Multi-Skill-Eval v1.0.0
Integrated Multi-Method Skill Evaluation System
Combines three evaluation approaches into one unified system:
- Skill Assessment — lightweight static analysis (fast, automated)
- Skill Evaluator — 25-criterion rubric scoring (ISO 25010, OpenSSF, Shneiderman)
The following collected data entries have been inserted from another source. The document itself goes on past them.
-- ==== Sys2Proof/Laws/BstBench.lean ====
section
/-! SUPPORT. What the operations of Machine/Bench.lean keep. -/

set_option linter.all false

namespace Sys2Proof.Machine

theorem State.setG_bst {q : Bay} {s : State} {x_s : State} {x_g : Nat} {x_sub : Nat} {x_v : Nat} (h_x_s : Bst q s x_s) : Bst q s (State.setG x_s x_g x_sub x_v) := by
  unfold State.setG
  repeat' first
    | (with_reducible first | assumption | exact Bst.refl _)
    | (show _ ≠ _; first | decide | omega | (simp only [keyB, keyC, keyCap, keySite, keyPc, keyA, keyG, keyBench, keyNode, keyEng, keyDma, keyLane, keyLink, keyStream, keyStack, keyPort, keyTpg, key, RBay.BAY_STATE, ne_eq]; omega) | (simp only [keyB, keyC, keyCap, keySite, keyPc, keyA, keyG, keyBench, keyNode, keyEng, keyDma, keyLane, keyLink, keyStream, keyStack, keyPort, keyTpg, key, RBay.BAY_STATE, ne_eq, List.mem_range, List.mem_cons, List.not_mem_nil, or_false] at *; omega) | (split <;> first | decide | (simp only [keyB, keyC, keyCap, keySite, keyPc, keyA, keyG, keyBench, keyNode, keyEng, keyDma, keyLane, keyLink, keyStream, keyStack, keyPort, keyTpg, key, RBay.BAY_STATE, ne_eq]; omega)))
    | with_reducible apply State.setO_bst

theorem State.addG_bst {q : Bay} {s : State} {x_s : State} {x_g : Nat} {x_sub : Nat} {x_n : Nat} (h_x_s : Bst q s x_s) : Bst q s (State.addG x_s x_g x_sub x_n) := by
  unfold State.addG
  repeat' first
    | (with_reducible first | assumption | exact Bst.refl _ | apply State.setG_bst)

theorem State.modBench_bst {q : Bay} {s : State} {x_s : State} {x_n : Bench} {x_f : BenchU → BenchU} (h_x_s : Bst q s x_s) : Bst q s (State.modBench x_s x_n x_f) := by
  unfold State.modBench
  repeat' first
    | (with_reducible first | assumption | exact Bst.refl _)
    | (refine Bst.upd ?_)

theorem State.modCore_bst {q : Bay} {s : State} {x_s : State} {x_n : Bench} {x_c : Fin 16} {x_f : Core → Core} (h_x_s : Bst q s x_s) : Bst q s (State.modCore x_s x_n x_c x_f) := by
  unfold State.modCore
  repeat' first
    | (with_reducible first | assumption | exact Bst.refl _)
    | intro _
    | with_reducible apply State.modBench_bst
    | (refine Bst.upd ?_)

theorem State.showCatalogue_bst {q : Bay} {s : State} {x_s : State} (h_x_s : Bst q s x_s) : Bst q s (State.showCatalogue x_s) := by
  unfold State.showCatalogue
  repeat' first
    | (with_reducible first | assumption | exact Bst.refl _)
    | (show _ ≠ _; first | decide | omega | (simp only [keyB, keyC, keyCap, keySite, keyPc, keyA, keyG, keyBench, keyNode, keyEng, keyDma, keyLane, keyLink, keyStream, keyStack, keyPort, keyTpg, key, RBay.BAY_STATE, ne_eq, R.CATALOGUE_VERSION, R.KERNEL_COUNT, RBench.BENCH_CATALOGUE]; omega) | (simp only [keyB, keyC, keyCap, keySite, keyPc, keyA, keyG, keyBench, keyNode, keyEng, keyDma, keyLane, keyLink, keyStream, keyStack, keyPort, keyTpg, key, RBay.BAY_STATE, ne_eq, R.CATALOGUE_VERSION, R.KERNEL_COUNT, RBench.BENCH_CATALOGUE, List.mem_range, List.mem_cons, List.not_mem_nil, or_false] at *; omega) | (split <;> first | decide | (simp only [keyB, keyC, keyCap, keySite, keyPc, keyA, keyG, keyBench, keyNode, keyEng, keyDma, keyLane, keyLink, keyStream, keyStack, keyPort, keyTpg, key, RBay.BAY_STATE, ne_eq, R.CATALOGUE_VERSION, R.KERNEL_COUNT, RBench.BENCH_CATALOGUE]; omega)))
    | (intro x_1; refine (fun hx : Bst q s x_1 => ?_) ?_; (clear_value x_1); rotate_left; (unfold x_1))
    | (intro x_1; clear_value x_1)
    | intro _
    | (with_reducible first | apply State.setO_bst | exact BstO.none | apply BstO.some | apply BstO.ite | apply Bst.ite)
    | lift_lets -underBinder
    | split
    | (refine Bst.upd ?_)

theorem State.setBench_bst {q : Bay} {s : State} {x_s : State} {x_n : Bench} {x_st : Nat} (h_x_s : Bst q s x_s) : Bst q s (State.setBench x_s x_n x_st) := by
  unfold State.setBench
  repeat' first
    | (with_reducible first | assumption | exact Bst.refl _)
    | (show _ ≠ _; first | decide | omega | (simp only [keyB, keyC, keyCap, keySite, keyPc, keyA, keyG, keyBench, keyNode, keyEng, keyDma, keyLane, keyLink, keyStream, keyStack, keyPort, keyTpg, key, RBay.BAY_STATE, ne_eq, RBench.BENCH_STATE]; omega) | (simp only [keyB, keyC, keyCap, keySite, keyPc, keyA, keyG, keyBench, keyNode, keyEng, keyDma, keyLane, keyLink, keyStream, keyStack, keyPort, keyTpg, key, RBay.BAY_STATE, ne_eq, RBench.BENCH_STATE, List.mem_range, List.mem_cons, List.not_mem_nil, or_false] at *; omega) | (split <;> first | decide | (simp only [keyB, keyC, keyCap, keySite, keyPc, keyA, keyG, keyBench, keyNode, keyEng, keyDma, keyLane, keyLink, keyStream, keyStack, keyPort, keyTpg, key, RBay.BAY_STATE, ne_eq, RBench.BENCH_STATE]; omega)))
    | (with_reducible first | apply State.showCatalogue_bst | apply State.setO_bst)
- Skill-Eval — autonomous benchmark evaluation with skill card generation
🚀 快速开始 / Quick Start
# 完整评估(三种方法)
multi-skill-eval ~/.openclaw/skills/my-skill
# 快速静态分析
multi-skill-eval ~/.openclaw/skills/my-skill --method quick
# 完整评估 + 详细报告
multi-skill-eval ~/.openclaw/skills/my-skill --method full
# 对比两个技能
multi-skill-eval --compare skill-a skill-b
# 批量评估所有本地技能
multi-skill-eval --all
# 指定模型进行基准测试
multi-skill-eval ~/.openclaw/skills/my-skill --method benchmark --model minimax/MiniMax-M2
Three Evaluation Methods
方法一:静态分析 (快速 — 约30秒)
轻量级自动化检查,覆盖4个维度:
python3 scripts/static-analyze.py ~/.openclaw/skills/my-skill
python3 scripts/static-analyze.py ~/.openclaw/skills/my-skill --json # 机器可读格式
检查项目:
- 文档完整性(SKILL.md、描述质量、示例)
- 代码质量与安全信号(脚本语法、错误处理)
- 配置友好性(环境变量文档化、默认值清晰)
- 维护性信号(版本管理、近期更新)
输出: 0-100分数 + 按严重性分类的问题列表。
方法二:Rubric打分 (详细 — 约10分钟)
25项标准,覆盖8个类别。自动化检查 + 手动评审结合。
运行自动化结构检查:
python3 scripts/eval-skill.py ~/.openclaw/skills/my-skill --json --verbose
然后使用 references/rubric.md 进行手动评分
The 25 Criteria (8 Categories)
| # | Category | Framework | Criteria |
|---|
| 1 | Functional Suitability | ISO 25010 | Completeness, Correctness, Appropriateness |
| 2 | Reliability | ISO 25010 | Fault Tolerance, Error Reporting, Recoverability |
| 3 | Performance / Context | ISO 25010 + Agent | Token Cost, Execution Efficiency |
| 4 | Usability — AI Agent | Shneiderman, Gerhardt-Powals | Learnability, Consistency, Feedback, Error Prevention |
| 5 | Usability — Human | Tognazzini, Norman | Discoverability, Forgiveness |
| 6 | Security | ISO 25010 + OpenSSF | Credentials, Input Validation, Data Safety |
| 7 | Maintainability | ISO 25010 | Modularity, Modifiability, Testability |
| 8 | Agent-Specific | Novel | Trigger Precision, Progressive Disclosure, Composability, Idempotency, Escape Hatches |
Scoring: Each criterion 0–4. Total 100 max.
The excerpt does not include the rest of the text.